**How to complete this task**: Determine how many lines of the records include "true", and answer with the number alone.

**Available data**:
-- ==== Sys2Proof/Laws/PortUnit.lean ====
section
/-! SUPPORT. What a write of COMMAND can do: the cases of acceptance, and the requests handed to another block. -/

namespace Sys2Proof.Machine

variable (s : State) (p : PortId)

/-- Acceptance looks at the rights and at the arguments, which what it clears does not change. -/
theorem State.accept_checks (c : Command) :
    (s.onPort p Port.accept).hasRight p c = s.hasRight p c ∧
      ((s.onPort p Port.accept).port p).argumentsInRange c = (s.port p).argumentsInRange c ∧
      ((s.onPort p Port.accept).port p).handedRequest c = (s.port p).handedRequest c := by
  refine ⟨rfl, ?_, ?_⟩ <;> rw [State.port_onPort_self] <;> cases c <;> rfl

/-- The cases of acceptance: three refusals, in their order, or the beginning of the command. -/
theorem State.acceptCommand_cases (c : Option Command) :
    (c = none ∧ s.acceptCommand p c = (s.onPort p Port.accept).complete p .badCommand) ∨
    (∃ d, c = some d ∧ s.hasRight p d = false ∧ s.acceptCommand p c = (s.onPort p Port.accept).complete p .noRight) ∨
    (∃ d, c = some d ∧ s.hasRight p d = true ∧ (s.port p).argumentsInRange d = false ∧
      s.acceptCommand p c = (s.onPort p Port.accept).complete p .badParam) ∨
    (∃ d, c = some d ∧ s.hasRight p d = true ∧ (s.port p).argumentsInRange d = true ∧
      s.acceptCommand p c = (s.onPort p Port.accept).beginCommand p d) := by
  cases c with
  | none => exact .inl ⟨rfl, rfl⟩
  | some d =>
    have h := s.accept_checks p d
    simp only [State.acceptCommand, h.1, h.2.1]
    cases hr : s.hasRight p d
    · exact .inr (.inl ⟨d, rfl, hr, rfl⟩)
    · cases ha : (s.port p).argumentsInRange d
      · exact .inr (.inr (.inl ⟨d, rfl, hr, ha, rfl⟩))
      · exact .inr (.inr (.inr ⟨d, rfl, hr, ha, rfl⟩))

/-- A request reaches its block only while it is on its way. -/
theorem State.arriveHanded_none (h : ∀ r, (s.port p).outgoing ≠ some (.handed r)) : s.arriveHanded p = s := by
  simp [State.arriveHanded]

/-- A command handed to another block begins with its request on its way. -/
theorem State.beginCommand_handed (c : Command) (r : HandedRequest) (h : (s.port p).handedRequest c = some r) :
    s.beginCommand p c = s.onPort p fun q =>
      { q with state := .exec, running := some ⟨c, .ascending⟩, outgoing := some (.handed r) } := by
  cases c <;> simp only [Port.handedRequest, reduceCtorEq] at h <;>
    simp only [State.beginCommand, State.onPort, Port.handedRequest, h, Option.map_some]

end Sys2Proof.Machine
end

**Task solution**: 2